Sorry in advance for the long post. If you decide to stick it out and read the whole thing, thank you and congratulations to you. I am in awe of your attention span. The second reason can actually be indirectly explained in an essay I wrote for my senior speech back in February. Here it is:
       Hi everyone. For those of you who don’t know me, my name is Mary, and I spent my junior spring semester at the High Mountain Institute in Leadville, Colorado. HMI is a semester program for juniors in high school that fuses education with the outdoors. While out there, I spent a month total on two backpacking expeditions in Utah and one skiing expedition in Leadville. The other three months were spent on the HMI campus where my 41 classmates and I slept in cabins, attended classes, ran for morning exercise, did chores, cooked for 60 plus people, played games, pulled pranks, and became a family (this is when you all say "aww").
      When I first decided to make a senior speech, I knew I wanted to talk about HMI, but I had no idea what specifically I was going to write. One of my teachers suggested I tell a story and connect it to what I learned while I was out in Colorado. This, unfortunately, did not narrow it down much. My HMI story catalogue is extensive - I could talk about it all day. As for lessons, I learned tons – most of which are clichés, but startlingly true. But what was the most important lesson? I could tell you guys that everyone in this room can do anything they set their mind to. Or I could tell you to always give others a clean slate. Or perhaps I could tell you to 
never light your sleeping bag on fire, or don't tell your teacher after the fact that you handed your homework in late because there's a chance he/she did not notice, and if you ever go into the backcountry, do not forget a utensil, because eating pasta with your hands sucks balls. But for some reason, none of these felt fitting.
      So instead I wrote the following, and I hope you enjoy.
      As my voice trails away, I am lulled into a blanket of security cocooned in my sleeping bag with ice crystals glittering around me.

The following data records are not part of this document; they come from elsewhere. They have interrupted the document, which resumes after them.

-- ==== Sys2Proof/Certificates/Slice0/Obligations.lean ====
section
/-! DEFINITION. The statements about the model, and the words they are written in (namespace Sys2Proof.Claims): what a
completed command leaves alone, and when each command's check phase passes, spelled out from the rules. -/

namespace Sys2Proof.Claims

open Sys2Proof.Machine

/-! ### What a command leaves alone -/

/-- What no command writes: the parameters, CTRL, the host's queue and its last reply, the reset count. -/
abbrev ControlKept (s t : State) : Prop :=
  t.params = s.params ∧ t.doneIe = s.doneIe ∧ t.errIe = s.errIe ∧ t.host = s.host ∧ t.reply = s.reply ∧
  t.resets = s.resets

/-- A host read of 4 bytes at the register offset returns v and changes nothing (10 R35). -/
abbrev Reads (s : State) (off : BitVec 12) (v : Word) : Prop :=
  hostMove (.regRead off 4) s = .next { s with reply := .value v }

/-- The seven internal memories are unchanged. -/
abbrev InternalKept (s t : State) : Prop :=
  t.conv.lut = s.conv.lut ∧ t.mix.lutRe = s.mix.lutRe ∧ t.mix.lutIm = s.mix.lutIm ∧ t.fir.tapRe = s.fir.tapRe ∧
  t.fir.tapIm = s.fir.tapIm ∧ t.fir.remRe = s.fir.remRe ∧ t.fir.remIm = s.fir.remIm

/-- Entry k of an internal memory becomes the written pattern v, and no other entry changes. -/
abbrev StoresOnly (old new : EntryMem) (k : Nat) (v : Word) : Prop :=
  entryAt new k = .written v ∧ ∀ j, j ≠ k → entryAt new j = entryAt old j

/-- Completion without error: P gone with its raced bytes, DONE set, the error record as before (40 R160). -/
abbrev Completed (s t : State) : Prop :=
  t.pending = none ∧ t.raced = [] ∧ t.done = true ∧ t.error = s.error ∧ t.errInfo = s.errInfo ∧ t.errAddr = s.errAddr

/-- The four banks, with their internal memories, are unchanged. -/
abbrev BanksKept (s t : State) : Prop := t.conv = s.conv ∧ t.mix = s.mix ∧ t.fir = s.fir ∧ t.dem = s.dem

/-- The byte lies in the four bytes of the word at `addr`. -/
abbrev InWord (addr a : Nat) : Prop := addr ≤ a ∧ a < addr + 4

/-- Every DMEM byte outside `stored` reads as before. -/
abbrev BytesKept (s t : State) (stored : Nat → Prop) : Prop :=
  ∀ a, ¬stored a → memRead8 t.dmem a = memRead8 s.dmem a

/-- Every DMEM byte reads as before. -/
abbrev MemoryKept (s t : State) : Prop := ∀ a, memRead8 t.dmem a = memRead8 s.dmem a

/-- The state a command leaves that completes without any effect (40 R160, R161). -/
abbrev completedFrom (s : State) : State := { s with pending := none, raced := [], done := true }

/-- The state a command leaves that raises cause `c` (60 R310). -/
abbrev raisedFrom (s : State) (c : Cause) (w addr : Word) : State :=
  { s with pending := none, raced := [], error := some c, errInfo := w, errAddr := addr }

/-! ### Races (20 R112) -/

/-- Result number n of a command, computed as v from the bytes `uses` or stored in them: w is v, or the n-th free word
(log entry 5) when one of these bytes is raced. -/
abbrev Yields (s : State) (n : Nat) (uses : Nat → Prop) (v w : Word) : Prop :=
  ((∀ a ∈ s.raced, ¬uses a) → w = v) ∧ ((∃ a ∈ s.raced, uses a) → w = Config.freeWord (s.fresh + n))

/-- The DMEM word at `addr` after the command is its result number n: v, computed from the bytes `reads`. -/
abbrev Stored (s t : State) (n addr : Nat) (reads : Nat → Prop) (v : Word) : Prop :=
  Yields s n (fun a => InWord addr a ∨ reads a) v (memRead32 t.dmem addr)

/-- The command draws n free words in a race and none otherwise. -/
abbrev Draws (s t : State) (n : Nat) : Prop := t.fresh = s.fresh + (if s.raced = [] then 0 else n)

/-- A command that writes DMEM completes: the error record as before, every bank and the control state kept. -/
abbrev Finished (s t : State) (n : Nat) : Prop := Completed s t ∧ ControlKept s t ∧ BanksKept s t ∧ Draws s t n

/-! ### Check lists, written out from the rules of 41 to 44 -/

/-- C is legal: 1 <= C <= MIX_COSLEN_MAX (60 R304). -/
abbrev CoslenLegal (s : State) : Prop := 1 ≤ s.mix.coslen.toNat ∧ s.mix.coslen.toNat ≤ s.params.mixCoslenMax

/-- N and D are legal (43 R252). -/
abbrev FirLegal (s : State) : Prop :=
  1 ≤ s.fir.order.toNat ∧ s.fir.order.toNat ≤ s.params.firMaxOrder ∧ 1 ≤ s.fir.decim.toNat

/-- M = max(L - O, 0) of the converter (40 R165). -/
def convCount (s : State) : Nat := s.conv.olen.toNat - s.conv.ooff.toNat

/-- M of the mixer. -/
def mixCount (s : State) : Nat := s.mix.olen.toNat - s.mix.ooff.toNat

/-- M of the FIR. -/
def firCount (s : State) : Nat := s.fir.olen.toNat - s.fir.ooff.toNat

/-- M of the demodulator. -/
def demCount (s : State) : Nat := s.dem.olen.toNat - s.dem.ooff.toNat

/-- The command is no bounds no-op and no empty block, and its configuration tests pass: the buffer tests are reached
(40 R163). -/
def ReachesBuffers (i : Instr) (s : State) : Prop :=
  match i with
  | .convElem k => k + s.conv.ooff.toNat < s.conv.olen.toNat
  | .convBlock => 1 ≤ convCount s
  | .mixElem k => k + s.mix.ooff.toNat < s.mix.olen.toNat ∧ CoslenLegal s ∧ s.mix.lutValid = true
  | .mixBlock => 1 ≤ mixCount s ∧ CoslenLegal s ∧ s.mix.lutValid = true
  | .mixGenlut => CoslenLegal s ∧ s.mix.rate ≠ 0#32
  | .mixAdvance _ => CoslenLegal s
  | .mixRefresh => CoslenLegal s
  | .firRcElem k => k + s.fir.ooff.toNat < s.fir.olen.toNat ∧ FirLegal s
  | .firRrElem k => k + s.fir.ooff.toNat < s.fir.olen.toNat ∧ FirLegal s
  | .firCcElem k => k + s.fir.ooff.toNat < s.fir.olen.toNat ∧ FirLegal s
  | .firRcBlock => 1 ≤ firCount s ∧ FirLegal s
  | .firRrBlock => 1 ≤ firCount s ∧ FirLegal s
  | .firCcBlock => 1 ≤ firCount s ∧ FirLegal s
  | .firRefreshC => FirLegal s
  | .firRefreshR => FirLegal s
  | .demElem k => k + s.dem.ooff.toNat < s.dem.olen.toNat
  | .demBlock => 1 ≤ demCount s
  | .demSave => 1 ≤ s.dem.olen.toNat
  | .nop | .resetState | .mixReset | .firClear | .demReset => True

/-- An input byte buffer. -/
abbrev bytesIn (base : Word) (kmin kmax : Nat) : Buffer := ⟨base, 1, kmin, kmax, false⟩

/-- An input float buffer. -/
abbrev floatsIn (base : Word) (kmin kmax : Nat) : Buffer := ⟨base, 4, kmin, kmax, false⟩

Hearing my tarpmates laugh and chatter, eyes watering with joy, mouths gasping for breath, and faces plastered with grins, my heart expands out toward them. These, girls, whom I have known not even three months, I have shared such memorable, irreplaceable, and adventurous experiences with. But the fact that we hiked a 13,898 foot mountain can go untold. Or that we spent long, cold hours building igloos together. Or that we triumphed over skiing up hills with heavy packs, and loaded sleds. Or that every day we faced challenges that we never dreamed we could overcome. For it is not the insurmountable victories that make up our experience at HMI, but the little things that make us who we are: who we have become. 
         On campus it is the waking up for morning exercise and breathing in the tight air suspended with snowflakes. It is the contagious energy at eight o’clock in the morning to be first in line for breakfast. It is even cleaning the dirt-smeared floor of the mudroom, littered with backpacks and pencils. The cheers and shouts that radiate from impromptu soccer games in the dirt parking-lot and the silence broken up by suppressed laughter during study halls are some of the most endearing sounds that echo through the HMI campus. As I stroll back to my bed, past the bathrooms raging with music, push open the door of Cabin 4, and spot the congregation of my cabin-mates sitting around the glow of the fire, I know I am alive. 
         On trail, it is the perfect mold of my hiking boot encasing my feet. It is the whistling wind whipping my face as I shred up the gnar. It is the spontaneous outbreak of song on trail, and the somber philosophical ideas we share, filling one another with wonder. It is the snickers I eat with my tarp mates after a long day, and the snoring and sleep talking that ensue. It is the thousands of stars suspended in the indigo sky winking down on me, and the seductive breath of the night that carries me off to sleep.
       When I first arrived at the HMI campus, overwhelmed by a cluster of strangers waiting to greet me, I had no idea what that place, or what those strangers would mean to me. But a mere four months later and sprinting back into the Main Building every morning, electrified by my breathtaking run, I felt at home when I pushed through those front doors. 
       Looking back, I now know what
 that place, and what those people mean to me. They symbolize life. And what it means to live. 
       Torn away from my new home, my transition back has not been easy. I of course miss all the typical things about HMI such as the bonds of friendship with my peers and teachers that run as deep as the canyons we hiked into. I miss the mountains and taking two weeks off from school every month to go backpacking. But what I miss most of all, is being able to live every day to the very fullest. Every morning at 6:30 we would be up and running four miles. During a three-hour science lab we might take a break to go sledding. After lunch you could count on playing an extreme game of knock-out with students and teachers alike. And the day before my AP U.S. exam, I did not spend my time cramming, but rather went to the local ski mountain and learned to snowboard. Unfortunately, I have found that my life here cannot sustain that sort of lifestyle. I find the never-changing, never-ending cycle of school-sports-homework-bed wearisome. Yet I try to look at this current predicament with an open mind. What I took away from HMI was a knowledge of what I want. 
I want a life where I live. For, as the author, Annie Dillard, once said, “How we spend our days is, of course, how we spend our lives.”
Essay explained:
"I want a life where I live." Those seven words strung together play a big role in my decision to take a gap year. HMI changed me in a way I did not know was possible. It gave me a taste of a truer happiness than I had ever known before. The only way I can attempt to explain it is to borrow an idea from a good friend of mine. He said once that there was a certain element of magic there. An undeniable spark that fed our souls. And now that I have left, all I want to do is recapture that little bit of magic, and funnel that into my life. The direct result? I have learned to dream. 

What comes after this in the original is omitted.